Finally, there are a number of studies that have examined how inserting spaces between words in Chinese influences reading (see Hsu & Huang, 2000a, 2000b; Inhoff, Liu, Wang, & Fu, 1997). Whereas Hsu and Huang (2000a, 2000b) did not record eye movements (again relying on a more gross reading time measure), in Inhoff et al.’s (1997) study readers’ eye movements were recorded as they read Chinese sentences under three presentation conditions: normal unspaced text, word spaced text in which a space appeared between each Chinese word, and nonword spaced text in which spaces were positioned between characters such that the resulting groups of Chinese characters formed nonwords. Unfortunately, there were no reliable differences in total reading times, mean fixation durations, and mean saccade lengths for any of the presentation conditions. The null effects are somewhat surprising, and there may have been a number of methodological reasons why Inhoff et al. failed to obtain any reliable differences. Specifically, the eye-tracking system used did not have a high level of spatial resolution, and the sampling rate of the equipment (50 Hz) was relatively coarse. But, more critically, the spacing manipulations themselves were relatively weak in that the spaces that were inserted between the characters were actually quite small and therefore potentially ineffectual.
Generally, the studies that have examined interword spacing in Chinese have observed no facilitation from inserting spaces between words but also no interference. In many ways, it would be quite surprising if there were facilitative effects of spacing (Kohsom and Gobet’s, 1997, study with Thai notwithstanding). That is, it seems quite unlikely that a lifetime of reading experience without spaces could be quickly overcome via the insertion of spaces between words.
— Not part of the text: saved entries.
-- ==== Sys2Proof/WellFormed.lean ====
section
/-! DEFINITION. When a parameter set is one the model accepts (00 R10), and when an instruction is one a frame can stand for
under it (30 R104). -/

namespace Sys2Proof

/-- The six named op values (00 R10). -/
def OpMap.named (m : OpMap) : List Byte :=
  [OpMap.getVersion, m.getFlashConfig, m.readFlash, m.writeFlash, m.readFlashStream, m.rebootToBootloader]

/-- RESERVED_OPS (00 R9). -/
def OpMap.reserved (m : OpMap) : List Byte :=
  m.reservedEmmc ++ m.reservedDaughterboard

/-- 00 R10: the six op codes are pairwise distinct and none of them is reserved. (The third constraint, on block sizes, holds
by the type `BlockSize`.) -/
def OpMap.wf (m : OpMap) : Bool :=
  decide m.named.Nodup && m.named.all fun op => !m.reserved.contains op

/-- The op byte of a row that stands for many op values is one that decodes to that row (30 R104); a named row puts no
condition on its operand. -/
def Instr.wf (m : OpMap) : Instr → Bool
  | .getVersion _ => true
  | .getFlashConfig _ => true
  | .readFlash _ => true
  | .writeFlash _ => true
  | .readFlashStream _ => true
  | .rebootToBootloader _ => true
  | .reservedEmmc op _ => !m.named.contains op && m.reservedEmmc.contains op
  | .reservedDaughterboard op _ =>
      !m.named.contains op && !m.reservedEmmc.contains op && m.reservedDaughterboard.contains op
  | .unrecognized op _ => !m.named.contains op && !m.reserved.contains op

end Sys2Proof
end

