/-! ### The NAND engine's parts (40_nand_engine.md) -/

/-- 40 R133: `wait_ready` with budget T. Where the first status with bit 0 clear is that of the k-th poll and k ≤ T + 1, Ready
after exactly k polls; else NotReady after exactly T + 1. No other transaction falls between them, and only `t`, `s_last`
and the trace are written. -/
def Obligations.WaitReadyCountsItsPolls : Prop :=
  ∀ s : State,
    (∀ k, 1 ≤ k → k ≤ s.params.waitBudget.toNat + 1 → (∀ j < k - 1, (s.answer j).getLsbD 0 = true) →
      (s.answer (k - 1)).getLsbD 0 = false →
      ∃ u, waitReady s = (true, u) ∧ u.visible = s.visible ++ pollEvents s.answer k
        ∧ u.t.toNat = s.params.waitBudget.toNat - (k - 1) ∧ u.sLast = (s.answer (k - 1)).setWidth 16
        ∧ { u with
            trace := s.trace
            regAnswers := s.regAnswers
            regDraws := s.regDraws
            t := s.t
            sLast := s.sLast } = s)
    ∧ ((∀ j ≤ s.params.waitBudget.toNat, (s.answer j).getLsbD 0 = true) →
      ∃ u, waitReady s = (false, u) ∧ u.visible = s.visible ++ pollEvents s.answer (s.params.waitBudget.toNat + 1)
        ∧ u.t = 0#16 ∧ u.sLast = (s.answer s.params.waitBudget.toNat).setWidth 16
        ∧ { u with
            trace := s.trace
            regAnswers := s.regAnswers
            regDraws := s.regDraws
            t := s.t
            sLast := s.sLast } = s)

/-- 30 R110 (60 R262): the error word of a 16-bit status has bits 31:16 clear, bit 15 set and the status's bits 14:0; its bytes
are as listed; it is never the success word; and two statuses give one word exactly where they agree below bit 15. -/
def Obligations.ErrorWordOnTheWire : Prop :=
  (∀ s : Half, (errorWord s).toNat = 0x8000 + s.toNat % 0x8000
    ∧ le32 (errorWord s) = [s.extractLsb' 0 8, 0x80#8 ||| s.extractLsb' 8 8, 0x00#8, 0x00#8]
    ∧ errorWord s ≠ 0#32
    ∧ ∀ s' : Half, errorWord s = errorWord s' ↔ s.toNat % 0x8000 = s'.toNat % 0x8000)
  ∧ le32 0#32 = [0x00#8, 0x00#8, 0x00#8, 0x00#8]

/-- 10 R38, 40 R136, 70 R303: the sectors of an erase unit are 32, 256 or 512, as the table gives for the fields [18:17] and
[5:4] of the configuration; no other bit of it counts, the erase-enable bit among them. -/
def Obligations.GeometryComesFromTwoFields : Prop :=
  ∀ (p : Params) (c : Word),
    (∀ i : Fin 16, i.val = 4 * (c.toNat / 2 ^ 17 % 4) + c.toNat / 2 ^ 4 % 4 →
      (p.blockSizes[i] = .b4000 → sectorsInBlock p c = 32)
      ∧ (p.blockSizes[i] = .b20000 → sectorsInBlock p c = 256)
      ∧ (p.blockSizes[i] = .b40000 → sectorsInBlock p c = 512))
    ∧ (∀ c' : Word, c'.toNat / 2 ^ 17 % 4 = c.toNat / 2 ^ 17 % 4 → c'.toNat / 2 ^ 4 % 4 = c.toNat / 2 ^ 4 % 4 →
        sectorsInBlock p c' = sectorsInBlock p c)
    ∧ sectorsInBlock p (c ||| 0x08#32) = sectorsInBlock p c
Nevertheless, we consider the idea of examining the influence of space information during reading in Chinese as an important one, and given the possibility that the prior studies may have failed to obtain effects due to methodological limitations, it seemed reasonable to undertake a further study using eye-tracking equipment with high spatial and temporal accuracy, along with more robust spacing manipulations.
In Experiment 1, we presented native Chinese readers with Chinese sentences in four different spacing conditions (see Figure 1). In the control condition the text was presented in normal unspaced format with each Chinese character immediately adjacent to its neighbors. In the single character spaced condition, we inserted a space between every character. In the word spaced condition, we inserted a space between groups of characters that formed a word. To confirm that the Chinese readers would agree on the word boundaries, we required 12 Chinese readers who did not participate in the main experiment to indicate the word boundaries within the sentences. This reliability prescreen produced 95% agreement among participants, and word spacing was manipulated accordingly. Finally, in the nonword spaced condition, spaces were inserted between characters such that the resulting groups of characters formed nonwords.1 If the introduction of spaces between words facilitates reading, then reading times for sentences under word spaced conditions should be shorter than under the normal unspaced, single spaced, and nonword spaced conditions. Of particular interest was whether the global measure of sentence reading times under word spacing conditions would be shorter than reading times under normal, unspaced conditions. We anticipated that this comparison would be informative with respect to the first of the theoretical questions that we set out to address: whether the introduction of spaces into Chinese text might facilitate reading (as with the Kohsom and Gobet, 1997, study with Thai).
Figure 1
Figure 1
Example Chinese stimuli from the four spacing conditions used in Experiment 1. Under normal conditions the characters were presented in an unspaced format. Under single character spacing, a space was inserted between every character of the sentence; in (more ...)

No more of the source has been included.